**EXERCISE**
The entries follow. Copy every line in which "pending" appears.

*** EXTRACTED DATA ***

-- ==== Sys2Proof/Syntax.lean ====
section
/-! DEFINITION. Abstract syntax: guards, sources and destinations of moves (02_bundle_encoding.md), and the one inductive
`Instr`, a constructor for every row of the operation and event table: 209 kinds of move and 110 events. The
operands of an event, the numbers of the things it happens to, stand in State while it is carried out:
they are no part of its name. -/
namespace Sys2Proof

/-- The function units, units 3 to 22 of R48. -/
inductive FuncUnit | ia | ib | ma | mb | sa | sb | ck | fa | fb | xf | cv | cx | ls | sp | xl | qu | en | mx | ct | sy
deriving DecidableEq, Repr

/-- Which of two twin units (R48). -/
inductive Twin | a | b
deriving DecidableEq, Repr

/-- A unit's latches (R14). -/
inductive LatchNo | o1 | o2 | o3
deriving DecidableEq, Repr

/-- A unit's result ports (R14). -/
inductive PortNo | res | hi | st
deriving DecidableEq, Repr

/-- The guard of a move: enabled where guard register `g` reads 1, or 0 when `neg` (R47). -/
structure Guard where
  neg : Bool
  g : Fin 8
deriving DecidableEq, Repr

/-- The sources of R51 and R53. -/
inductive Src
  | main (i : Fin 192)
  | opnd (i : Fin 8)
  | guard (i : Fin 8)
  | base (i : Fin 16)
  | baseHi (i : Fin 16)
  | pair (i : Fin 96)
  | head (q : Fin 4) (f : Fin 8)
  | index (i : Fin 6)
  | lane
  | wave
  | team
  | port (u : FuncUnit) (p : PortNo)
  | imm (v : Fin 8192)
  | long (i : Fin 2)
deriving DecidableEq, Repr

/-- The lane-file destinations of R49. -/
inductive LfDest
  | opnd (i : Fin 8)
  | guard (i : Fin 8)
  | base (i : Fin 16)
  | baseLo (i : Fin 16)
  | baseHi (i : Fin 16)
  | guardBits (i : Fin 8)
deriving DecidableEq, Repr
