/-- tlbinv (R267): drops the page that holds a VA, a whole 512 MiB page's range, or every page of the partition. -/
def State.tlbInv (s : State) (part : Nat) (all : Bool) (va : Nat) (l2 : Bool) : State :=
  let same (v : Nat) : Bool := v / 2 ^ 13 == va / 2 ^ 29 % 2 ^ 35
  let gone (v : Nat) (o : Xlate) : Bool := all || (if l2 then same v else v == va / 2 ^ 16 % 2 ^ 48) ||
    (match o with | .page p => p.big && same v | _ => false)
  let s := s.dropPages fun p => !(p.part == part && (all || (if l2 then same p.vpn else p.covers part va)))
  { s with waves := s.waves.map fun ((k, x) : Nat × Wave) => (k, if x.part = part then x.dropFound gone else x) }

end Sys2Proof.Machine
end

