/-- Word `f` of a head latch in lane `l`, for a fragment's ranked lanes (R218, R219, R22). A shadow lane, to which R218 gives no rank, takes
the number of ranked lanes below it for one. (DESIGN CHOICE, log 94) -/
def Head.word (h : Head) (mask : Mask) (l f : Nat) : Word :=
  if !h.bound || h.stale then 0
  else
    let k := if h.spread then ((lanesOf mask).filter (· < l)).length else 0
    ((h.recs.getD k []).getD f 0)

/-- What a lane reads from the oldest entry of a result FIFO (R15). -/
def fifoValue (es : List FifoEntry) (last : Map Word) (l : Nat) : Word :=
  match es with
  | e :: _ => if e.mask.getLsbD l then Map.get 0 e.vals l else Map.get 0 last l
  | [] => Map.get 0 last l

/-- The value of a source in a lane, widened to 64 bits (R51 to R53). -/
def State.readSrc (s : State) (c : Issue) (x : Wave) (src : Src) (l : Nat) : Dword :=
  let k := x.ctx
  match src with
  | .main i => sextWord (k.reg i.val l)
  | .opnd i => sextWord (k.reg (opndVec i.val) l)
  | .guard i => if k.guard i.val l then 1 else 0
  | .base i => k.baseReg i.val
  | .baseHi i => sextWord (highWord (k.baseReg i.val))
  | .pair i => joinWords (k.reg (2 * i.val + 1) l) (k.reg (2 * i.val) l)
  | .head q f => sextWord ((k.head q.val).word (c.cap.mask &&& ~~~k.vac) l f.val)
  | .index i => match (k.seq c.seq).loops[i.val]? with
    | some v => sextWord v.index
    | none => 0
  | .lane => BitVec.ofNat 64 (if k.shadows.getLsbD l then l ^^^ 16 else l)
  | .wave => BitVec.ofNat 64 (if k.wstat.getLsbD 10 then 0 else x.index)
  | .team => if k.wstat.getLsbD 10 then sextWord 0xFFFFFFFF#32 else sextWord (((s.team? x.team).map (·.number)).getD 0)
  | .port u p => match u, p with
    | .ls, .res => sextWord (fifoValue k.lsFifo k.lsLast l)
    | .sp, .res => sextWord (fifoValue k.spFifo k.spLast l)
    | _, _ => sextWord (k.port u p l)
  | .imm v => (BitVec.ofNat 13 v.val).signExtend 64
  | .long i => sextWord (c.cap.longs.getD i.val 0)

/-- The wave of the bundle in progress. -/
def State.curWave (s : State) : Option (Issue × Wave) :=
  match s.cur with
  | some c => match s.wave? c.wave with
    | some x => some (c, x)
    | none => none
  | none => none

/-- The enabled lanes of the current slot: as captured at bundle start, or as they stand when nothing was captured. -/
def slotEn (c : Issue) (x : Wave) (gd : Guard) : Mask :=
  (Map.find? c.cap.en c.slot).getD (x.ctx.enabled c.cap.mask gd)

/-- The source value of the current slot in a lane: as captured at bundle start (R54), or as it stands. -/
def State.slotSrc (s : State) (c : Issue) (x : Wave) (src : Src) (l : Nat) : Dword :=
  (Map.find? c.cap.src (32 * c.slot + l)).getD (s.readSrc c x src l)

/-- What a move acts on: the issuing wave, the enabled lanes, and the trigger value of each lane. -/
structure MoveIn where
  c : Issue
  x : Wave
  en : Mask
  t : Nat → Dword

/-- The wave slot of the issuing wave. -/
def MoveIn.w (m : MoveIn) : Nat := m.c.wave
/-- T as 32 bits. -/
def MoveIn.tw (m : MoveIn) (l : Nat) : Word := lowWord (m.t l)
/-- A latch of a unit in a lane. -/
def MoveIn.latch (m : MoveIn) (u : FuncUnit) (k : LatchNo) (l : Nat) : Dword := m.x.ctx.latch u k l
def MoveIn.latchW (m : MoveIn) (u : FuncUnit) (k : LatchNo) (l : Nat) : Word := m.x.ctx.reg (latchVec u k) l
/-- The enabled lanes that are no shadow lanes. -/
def MoveIn.real (m : MoveIn) : Mask := m.x.ctx.real m.en
/-- The lowest enabled lane (R17). -/
def MoveIn.low (m : MoveIn) : Nat := (lowest m.real).getD 0

/-- Runs a move: with no bundle in progress, or no enabled lane at all, it has no effect (R13). -/
def withMove (gd : Guard) (src : Src) (f : MoveIn → Slot) : Slot := fun s =>
  match s.curWave with
  | none => .ok s
  | some (c, x) =>
    let en := slotEn c x gd
    if en = 0 then .ok s else f { c := c, x := x, en := en, t := s.slotSrc c x src } s

/-- As `withMove`, for a wave-uniform unit or one a shadow lane does not feed: it acts when some enabled lane is no shadow
(R13, R375). -/
def withReal (gd : Guard) (src : Src) (f : MoveIn → Slot) : Slot :=
  withMove gd src fun m s => if m.real = 0 then .ok s else f m s

/-! Starting and finishing operations (R12, R58). -/

/-- What an operation of a lane unit leaves in its ports. -/
structure LaneOut where
  res : Word
  hi : Word
  st : Word
deriving DecidableEq, Repr

def LaneOut.port (o : LaneOut) : PortNo → Word
  | .res => o.res | .hi => o.hi | .st => o.st

/-- Makes operation `k` of unit `u` the most recent in lanes `en`, its ports not ready, and logs the ports (R12, R284). -/
def Wave.begin (x : Wave) (u : FuncUnit) (ports : List PortNo) (en : Mask) : Wave :=
  let k := x.nextOp
  let ps := ports.map (portVec u)
  let c := ps.foldl (fun c v => c.setBusy v en) x.ctx
  let c := { c with last := (lanesOf en).foldl (fun m l => Map.put m (32 * unitCode u + l) k) c.last }
  ({ x with ctx := c, nextOp := k + 1 }).log ps

/-- An armed TWIN injection inverts bit 0 of res (R275). -/
def Wave.injected (x : Wave) (u : FuncUnit) (l : Nat) (v : Word) : Word :=
  if x.inject.contains (32 * unitCode u + l) then v ^^^ 1 else v

/-- The pending operation that will write `out` to the given ports. -/
def Wave.pending (x : Wave) (u : FuncUnit) (ports : List PortNo) (en : Mask) (out : Nat → LaneOut) : Pending :=
  { unit := u, lanes := en, ports := ports.map (portVec u),
    vals := ports.foldl (fun m p => (lanesOf en).foldl (fun m l =>
      Map.set 0 m (32 * portVec u p + l) (if p = .res then x.injected u l ((out l).port p) else (out l).port p)) m) [] }

/-- Starts an operation of unit `u` of wave `w` whose results are ready `lat` cycles later (R7, R58). -/
def State.start (s : State) (w : Nat) (u : FuncUnit) (ports : List PortNo) (en : Mask) (lat : Nat) (out : Nat → LaneOut) : State :=
  let x := s.wave w
  let k := x.nextOp
  let p := x.pending u ports en out
  let x := x.begin u ports en
  let used (i : Nat) : Bool := decide (i / 32 = unitCode u) && en.getLsbD (i % 32)
  let s := s.setWave w { x with pend := Map.put x.pend k p, inject := x.inject.filter fun i => !used i }
  s.after lat .resultReady [w, k]

/-- RESULT_READY: the operation's results enter the ports (R12, R58). -/
def State.resultReady (s : State) (w k : Nat) : State :=
  s.modWave w fun x => match Map.find? x.pend k with
    | some p => { x.mapCtx (·.deliver k p) with pend := Map.erase x.pend k }
    | none => x

/-- A lane operation: every enabled lane computes its results from its latches and T. -/
def laneOp (u : FuncUnit) (lat : Nat) (gd : Guard) (src : Src) (f : MoveIn → Nat → LaneOut) : Slot :=
  withMove gd src fun m s => .ok (s.start m.w u (portsOf u) m.en lat (f m))

/-- A result for `res` alone. -/
def resOut (v : Word) : LaneOut := ⟨v, 0, 0⟩

/-! Traps. -/

/-- A trap at the current slot (R359). -/
def MoveIn.trap (m : MoveIn) (cause : Nat) (mask : Mask) (info : Dword) : SlotRes :=
  .trap { cause := cause, slot := m.c.slot, mask := mask, info := info, pc := none }

/-- Stops a wave whose trap cannot enter its handler, and tells the clover manager, with TMASK and TPC as they stand (R361 step 2, R364).
(DESIGN CHOICE, log 52) -/
def State.trapFail (s : State) (w cause : Nat) : State :=
  let x := s.wave w
  let s := s.modWave w fun x => { x with stop := .trapfail }
  s.postMsg (cloverOf w) (deviceMsg (coreOf w) 4 cause (s.ident w) x.tmask x.tpc (BitVec.ofNat 64 (cause % 256)))
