/-- The line a lane of an ls access names. -/
def State.lineUse (s : State) (p : Page) (pa l : Nat) : LineUse :=
  { place := match s.scratchAt pa with | some (t, o) => .scratch t (o / 128) | none => .mem (pa / 128),
    line := pa / 128, coh := p.coh, hb := p.hb || isHostPa pa, lanes := BitVec.ofNat 32 (2 ^ l), done := false, ready := false, due := 0 }

/-- An access of the lanes of a move. -/
def MoveIn.newAccess (m : MoveIn) (sp : Bool) (kind : AccKind) (addr : Nat → Dword) (data data2 : Nat → Word) : Access :=
  let tab (f : Nat → Word) : Map Word := (lanesOf m.real).foldl (fun t l => Map.set 0 t l (f l)) []
  { id := 0, sp := sp, kind := kind, en := m.en, lanes := m.real, addr := (lanesOf m.real).foldl (fun t l => Map.set 0 t l (addr l)) [],
    pa := [], data := tab data, data2 := tab data2, lines := [], vals := [], win := false, tl := 0, issued := 0, arrived := false,
    done := false, wbs := 0, poison := 0, pol := m.x.ctx.pol, stalled := false }

/-- Enters an access: its FIFO entry, its counter, its place in the window (R150, R171). The answer is its number. -/
def State.enter (s : State) (m : MoveIn) (a : Access) : Nat × State :=
  let x := s.wave m.w
  let k := x.nextOp
  let x := x.begin (if a.sp then .sp else .ls) [.st] m.en
  let held := x.win.isSome && (a.isLoad || a.storing)
  let a := { a with id := k, win := held, issued := s.now }
  let e : FifoEntry := { id := k, mask := m.en, vals := [], filled := false }
  let c := x.ctx
  let c := if !(a.isLoad || a.isAtomic) then c else if a.sp then { c with spFifo := c.spFifo ++ [e] } else { c with lsFifo := c.lsFifo ++ [e], ldc := c.ldc + 1 }
  let c := if a.storing then { c with stc := c.stc + 1 } else c
  (k, s.setWave m.w { x with
    ctx := c, accs := Map.put x.accs k a
    win := x.win.map fun v => if held then { v with count := v.count + 1 } else v })

/-- Whether a line lies in the drawer's bank groups, and whether an access to it would go to the drawer now (R305, R310, R319). -/
def LineUse.banked (u : LineUse) : Bool := !isHostPa (linePa u.line)
def State.takesSlot (s : State) (u : LineUse) : Bool :=
  u.place == .mem u.line && u.banked && !u.hb && (s.line u.line).holder.isNone && (s.line u.line).fetching.isNone

/-- Whether the miss slots of a core let an access go on (R3, R319): while 64 of them wait on a bank group that it names it waits, whether or not
it would take one; and it takes no group beyond 64, and the core not beyond its 320. -/
def State.slotsFree (s : State) (core : Nat) (us : List LineUse) : Bool :=
  let taken := s.missSlots core
  let new := us.filter s.takesSlot
  let on (l : List Nat) (g : Nat) : Nat := (l.filter (· == g)).length
  let group (u : LineUse) : Nat := bankGroup (linePa u.line)
  decide (taken.length + new.length ≤ 320) &&
    us.all fun u => !u.banked || (decide (on taken (group u) < 64) && decide (on taken (group u) + on (new.map group) (group u) ≤ 64))
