-- ==== Sys2Proof/Machine/Conv.lean ====
section
/-! DEFINITION. The conversion units cv (R140 to R144) and cx (R146, R147): four cycles each (R129). -/
namespace Sys2Proof.Machine

/-- Format slot `n` of a wave's launch (R95). -/
def State.slotBits (s : State) (x : Wave) (n : Nat) : Dword :=
  ((s.launch? x.launch).map fun l => l.lrec.fmt.getD n 0).getD 0
def State.slotOf (s : State) (x : Wave) (n : Nat) : FmtSlot := FmtSlot.ofBits (s.slotBits x n)

/-- A cv operation: `f` takes the slot, the latches and T. -/
def cvOp (gd : Guard) (n : Fin 8) (src : Src) (f : FmtSlot → MoveIn → Nat → LaneOut) : Slot :=
  fun s => laneOp .cv 4 gd src (fun m => f (s.slotOf m.x n.val) m) s

/-- cv.up (R141). -/
def cvUpOut (f : Fmt) (a b : Word) : LaneOut :=
  let n := f.perWord
  let k := b.toNat % 8 % n
  ⟨cvtUp (element f a.toNat k) f, cvtUp (element f a.toNat ((k + 1) % n)) f, 0⟩

/-- NX and OF of conversions (R130, R146). -/
def cvtFlags (inx ovf : Bool) : Word := fpFlags false false ovf false inx

/-- cv.dn (R142). -/
def cvDnOut (sl : FmtSlot) (a b c : Word) : LaneOut :=
  let e0 := cvtDn (ofFp32 a) sl.ofmt sl.rnd sl.sat
  let e1 := cvtDn (ofFp32 b) sl.ofmt sl.rnd sl.sat
  let w := sl.ofmt.width
  let one (b : Bool) : Nat := if b then 1 else 0
  if w = 32 then ⟨BitVec.ofNat 32 e0.code, BitVec.ofNat 32 (one e0.ovf), cvtFlags e0.inx e0.ovf⟩
  else ⟨BitVec.ofNat 32 (c.toNat / 2 ^ (2 * w) + e0.code * 2 ^ (32 - 2 * w) + e1.code * 2 ^ (32 - w)),
        BitVec.ofNat 32 (one e0.ovf + one e1.ovf), cvtFlags (e0.inx || e1.inx) (e0.ovf || e1.ovf)⟩

/-- The terms of cv.dot, with scales of one (R143). -/
def cvTerms (fa fb : Fmt) (a b : Word) : List Term :=
  (List.range fa.perWord).map fun i => ⟨element fa a.toNat i, element fb b.toNat i, 127, 127⟩

/-- cv.dot (R143); hi keeps its value. A dot of two widths, which only a shadow lane carries out, has a free result. (DESIGN CHOICE, log 120) -/
def cvDotOut (sl : FmtSlot) (a b c hi : Word) : LaneOut :=
  let ts := cvTerms sl.afmt sl.bfmt a b
  if sl.afmt.width ≠ sl.bfmt.width then
    let p := Config.dotOfUnequal sl.afmt.width sl.bfmt.width a b c
    ⟨p.1, hi, p.2⟩
  else if sl.accInt then ⟨dotInt sl.afmt sl.bfmt c ts, hi, 0⟩
  else
    let d := dotSum sl.afmt sl.bfmt c ts
    let snan := isSnan c || ts.any fun t => isSnan (cvtUp t.a sl.afmt) || isSnan (cvtUp t.b sl.bfmt)
    ⟨d.code, hi, fpFlags (d.invalid || snan) false d.ovf d.unf d.inx⟩

/-- cv.sc (R144); hi keeps its value. -/
def cvScOut (sl : FmtSlot) (a b hi : Word) : LaneOut :=
  let ea := b.toNat % 256
  let eb := b.toNat / 256 % 256
  let t0 : Int := (ea : Int) + eb - 254
  let t := if b.getLsbD 16 then -t0 else t0
  let o := if isNan a then arith [a] .rne false none
    else if ea = 255 ∨ eb = 255 then fpOut defaultNan 0
    else match ofFp32 a with
      | .fin x => arithFin (x.scale t) sl.rnd sl.sat false
      | v => arith [a] sl.rnd sl.sat (some v)
  { o with hi := hi }

/-- A cx operation that keeps hi, and one that writes it. -/
def cxKeep (gd : Guard) (src : Src) (f : MoveIn → Nat → LaneOut) : Slot :=
  laneOp .cx 4 gd src fun m l => { f m l with hi := m.x.ctx.port .cx .hi l }

/-- Two conversions packed into one word (R146). -/
def cxPair (f : Fmt) (rnd : Rnd) (a b : Word) : LaneOut :=
  let x := cvtDn (ofFp32 a) f rnd false
  let y := cvtDn (ofFp32 b) f rnd false
  fpOut (BitVec.ofNat 32 (x.code + 2 ^ 16 * y.code)) (cvtFlags (x.inx || y.inx) (x.ovf || y.ovf))

/-- bf2f and h2f (R146). -/
def cxWiden (f : Fmt) (a : Word) : LaneOut := ⟨cvtUp (a.toNat % 65536) f, cvtUp (a.toNat / 65536) f, 0⟩

/-- f2i and f2ui (R147). -/
def cxToInt (rnd : Rnd) (signed : Bool) (a : Word) : LaneOut :=
  let lo : Int := if signed then -(2 ^ 31) else 0
  let hi : Int := if signed then 2 ^ 31 - 1 else 2 ^ 32 - 1
  match ofFp32 a with
  | .nan _ => fpOut 0 (cvtFlags false true)
  | .inf neg => fpOut (BitVec.ofInt 32 (if neg then lo else hi)) (cvtFlags false true)
  | .fin x =>
    let m := roundQuot rnd x.num x.den
    let n : Int := if x.neg then -(m : Int) else m
    fpOut (BitVec.ofInt 32 (max lo (min hi n))) (cvtFlags (decide (m * x.den ≠ x.num)) (decide (n < lo ∨ hi < n)))

/-- i2f and ui2f (R146). -/
def cxFromInt (i : Int) : LaneOut :=
  let r := cvtDn (.fin (Exact.ofInt i)) .fp32 .rne false
  fpOut (BitVec.ofNat 32 r.code) (cvtFlags r.inx r.ovf)

/-- pack (R146). -/
def packOut (a b : Word) : LaneOut :=
  let c (x : Word) : Int := max (-(2 ^ 15)) (min (2 ^ 15 - 1) x.toInt)
  let h (x : Word) : Nat := (c x % 2 ^ 16).toNat
  fpOut (BitVec.ofNat 32 (h a + 2 ^ 16 * h b)) (cvtFlags false (decide (c a ≠ a.toInt ∨ c b ≠ b.toInt)))

/-- unpack (R146). -/
def unpackOut (a : Word) : LaneOut := ⟨(a.setWidth 16).signExtend 32, ((a >>> 16).setWidth 16).signExtend 32, 0⟩

/-- cv.up.sN (R141): Widens two packed elements of slot format AFMT to FP32. -/
def slotCvUp (gd : Guard) (n : Fin 8) (src : Src) : Slot := cvOp gd n src fun sl => in2 .cv (cvUpOut sl.afmt)
/-- cv.up.sN on its own. -/
def execCvUp (gd : Guard) (n : Fin 8) (src : Src) (s : State) : Host.Outcome State Fault Refusal := asStep (slotCvUp gd n src s) s

/-- cv.dn.sN (R142): Narrows two FP32 values to OFMT and shifts them into a packed word. -/
def slotCvDn (gd : Guard) (n : Fin 8) (src : Src) : Slot := cvOp gd n src fun sl => in3 .cv (cvDnOut sl)
/-- cv.dn.sN on its own. -/
def execCvDn (gd : Guard) (n : Fin 8) (src : Src) (s : State) : Host.Outcome State Fault Refusal := asStep (slotCvDn gd n src s) s

/-- cv.dot.sN (R143): Packed dot product accumulated exactly and rounded once, or in INT32. -/
def slotCvDot (gd : Guard) (n : Fin 8) (src : Src) : Slot := fun s => withMove gd src (fun m s =>
  let sl := s.slotOf m.x n.val
  if sl.afmt.width ≠ sl.bfmt.width ∧ m.real ≠ 0 then m.trap 0x0F m.real 0
  else .ok (s.start m.w .cv (portsOf .cv) m.en 4 fun l => in3 .cv (fun a b c => cvDotOut sl a b c (m.x.ctx.port .cv .hi l)) m l)) s
/-- cv.dot.sN on its own. -/
def execCvDot (gd : Guard) (n : Fin 8) (src : Src) (s : State) : Host.Outcome State Fault Refusal := asStep (slotCvDot gd n src s) s

/-- cv.sc.sN (R144): Multiplies or divides an FP32 value by two E8M0 block scales with one rounding. -/
def slotCvSc (gd : Guard) (n : Fin 8) (src : Src) : Slot := cvOp gd n src fun sl m l => in2 .cv (fun a b => cvScOut sl a b (m.x.ctx.port .cv .hi l)) m l
/-- cv.sc.sN on its own. -/
def execCvSc (gd : Guard) (n : Fin 8) (src : Src) (s : State) : Host.Outcome State Fault Refusal := asStep (slotCvSc gd n src s) s

/-- cx.f2bf (R146): Converts two FP32 values to packed BF16 with RNE. -/
def slotCxF2bf (gd : Guard) (src : Src) : Slot := cxKeep gd src (in2 .cx (cxPair .bf16 .rne))
/-- cx.f2bf on its own. -/
def execCxF2bf (gd : Guard) (src : Src) (s : State) : Host.Outcome State Fault Refusal := asStep (slotCxF2bf gd src s) s

/-- cx.f2bf.z (R146): Converts two FP32 values to packed BF16 with RTZ. -/
def slotCxF2bfZ (gd : Guard) (src : Src) : Slot := cxKeep gd src (in2 .cx (cxPair .bf16 .rtz))
/-- cx.f2bf.z on its own. -/
def execCxF2bfZ (gd : Guard) (src : Src) (s : State) : Host.Outcome State Fault Refusal := asStep (slotCxF2bfZ gd src s) s

/-- cx.f2h (R146): Converts two FP32 values to packed FP16 with RNE. -/
def slotCxF2h (gd : Guard) (src : Src) : Slot := cxKeep gd src (in2 .cx (cxPair .fp16 .rne))
/-- cx.f2h on its own. -/
def execCxF2h (gd : Guard) (src : Src) (s : State) : Host.Outcome State Fault Refusal := asStep (slotCxF2h gd src s) s

/-- cx.f2h.z (R146): Converts two FP32 values to packed FP16 with RTZ. -/
def slotCxF2hZ (gd : Guard) (src : Src) : Slot := cxKeep gd src (in2 .cx (cxPair .fp16 .rtz))
/-- cx.f2h.z on its own. -/
def execCxF2hZ (gd : Guard) (src : Src) (s : State) : Host.Outcome State Fault Refusal := asStep (slotCxF2hZ gd src s) s

/-- cx.bf2f (R146): Widens two packed BF16 values to FP32. -/
def slotCxBf2f (gd : Guard) (src : Src) : Slot := laneOp .cx 4 gd src (in1 (cxWiden .bf16))
/-- cx.bf2f on its own. -/
def execCxBf2f (gd : Guard) (src : Src) (s : State) : Host.Outcome State Fault Refusal := asStep (slotCxBf2f gd src s) s

/-- cx.h2f (R146): Widens two packed FP16 values to FP32. -/
def slotCxH2f (gd : Guard) (src : Src) : Slot := laneOp .cx 4 gd src (in1 (cxWiden .fp16))
/-- cx.h2f on its own. -/
def execCxH2f (gd : Guard) (src : Src) (s : State) : Host.Outcome State Fault Refusal := asStep (slotCxH2f gd src s) s

/-- cx.f2i (R146): FP32 to signed 32-bit integer with RNE and saturation. -/
def slotCxF2i (gd : Guard) (src : Src) : Slot := cxKeep gd src (in1 (cxToInt .rne true))
/-- cx.f2i on its own. -/
def execCxF2i (gd : Guard) (src : Src) (s : State) : Host.Outcome State Fault Refusal := asStep (slotCxF2i gd src s) s

/-- cx.f2i.z (R146): FP32 to signed 32-bit integer with RTZ and saturation. -/
def slotCxF2iZ (gd : Guard) (src : Src) : Slot := cxKeep gd src (in1 (cxToInt .rtz true))
/-- cx.f2i.z on its own. -/
def execCxF2iZ (gd : Guard) (src : Src) (s : State) : Host.Outcome State Fault Refusal := asStep (slotCxF2iZ gd src s) s

/-- cx.f2ui (R146): FP32 to unsigned 32-bit integer with RNE and saturation. -/
def slotCxF2ui (gd : Guard) (src : Src) : Slot := cxKeep gd src (in1 (cxToInt .rne false))
/-- cx.f2ui on its own. -/
def execCxF2ui (gd : Guard) (src : Src) (s : State) : Host.Outcome State Fault Refusal := asStep (slotCxF2ui gd src s) s

/-- cx.f2ui.z (R146): FP32 to unsigned 32-bit integer with RTZ and saturation. -/
def slotCxF2uiZ (gd : Guard) (src : Src) : Slot := cxKeep gd src (in1 (cxToInt .rtz false))
/-- cx.f2ui.z on its own. -/
def execCxF2uiZ (gd : Guard) (src : Src) (s : State) : Host.Outcome State Fault Refusal := asStep (slotCxF2uiZ gd src s) s

/-- cx.i2f (R146): Signed integer to FP32 with RNE. -/
def slotCxI2f (gd : Guard) (src : Src) : Slot := cxKeep gd src (in1 fun a => cxFromInt a.toInt)
/-- cx.i2f on its own. -/
def execCxI2f (gd : Guard) (src : Src) (s : State) : Host.Outcome State Fault Refusal := asStep (slotCxI2f gd src s) s

/-- cx.ui2f (R146): Unsigned integer to FP32 with RNE. -/
def slotCxUi2f (gd : Guard) (src : Src) : Slot := cxKeep gd src (in1 fun a => cxFromInt a.toNat)
/-- cx.ui2f on its own. -/
def execCxUi2f (gd : Guard) (src : Src) (s : State) : Host.Outcome State Fault Refusal := asStep (slotCxUi2f gd src s) s

/-- cx.pack (R146): Saturates two signed values to 16 bits and packs them. -/
def slotCxPack (gd : Guard) (src : Src) : Slot := cxKeep gd src (in2 .cx packOut)
/-- cx.pack on its own. -/
def execCxPack (gd : Guard) (src : Src) (s : State) : Host.Outcome State Fault Refusal := asStep (slotCxPack gd src s) s

/-- cx.unpack (R146): Sign-extends the two 16-bit halves into res and hi. -/
def slotCxUnpack (gd : Guard) (src : Src) : Slot := laneOp .cx 4 gd src (in1 unpackOut)
/-- cx.unpack on its own. -/
def execCxUnpack (gd : Guard) (src : Src) (s : State) : Host.Outcome State Fault Refusal := asStep (slotCxUnpack gd src s) s

end Sys2Proof.Machine
end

*** End of EXTRACTED DATA ***

**EXERCISE SOLUTION**
/-- The pending operation that will write `out` to the given ports. -/
def Wave.pending (x : Wave) (u : FuncUnit) (ports : List PortNo) (en : Mask) (out : Nat → LaneOut) : Pending :=
  let p := x.pending u ports en out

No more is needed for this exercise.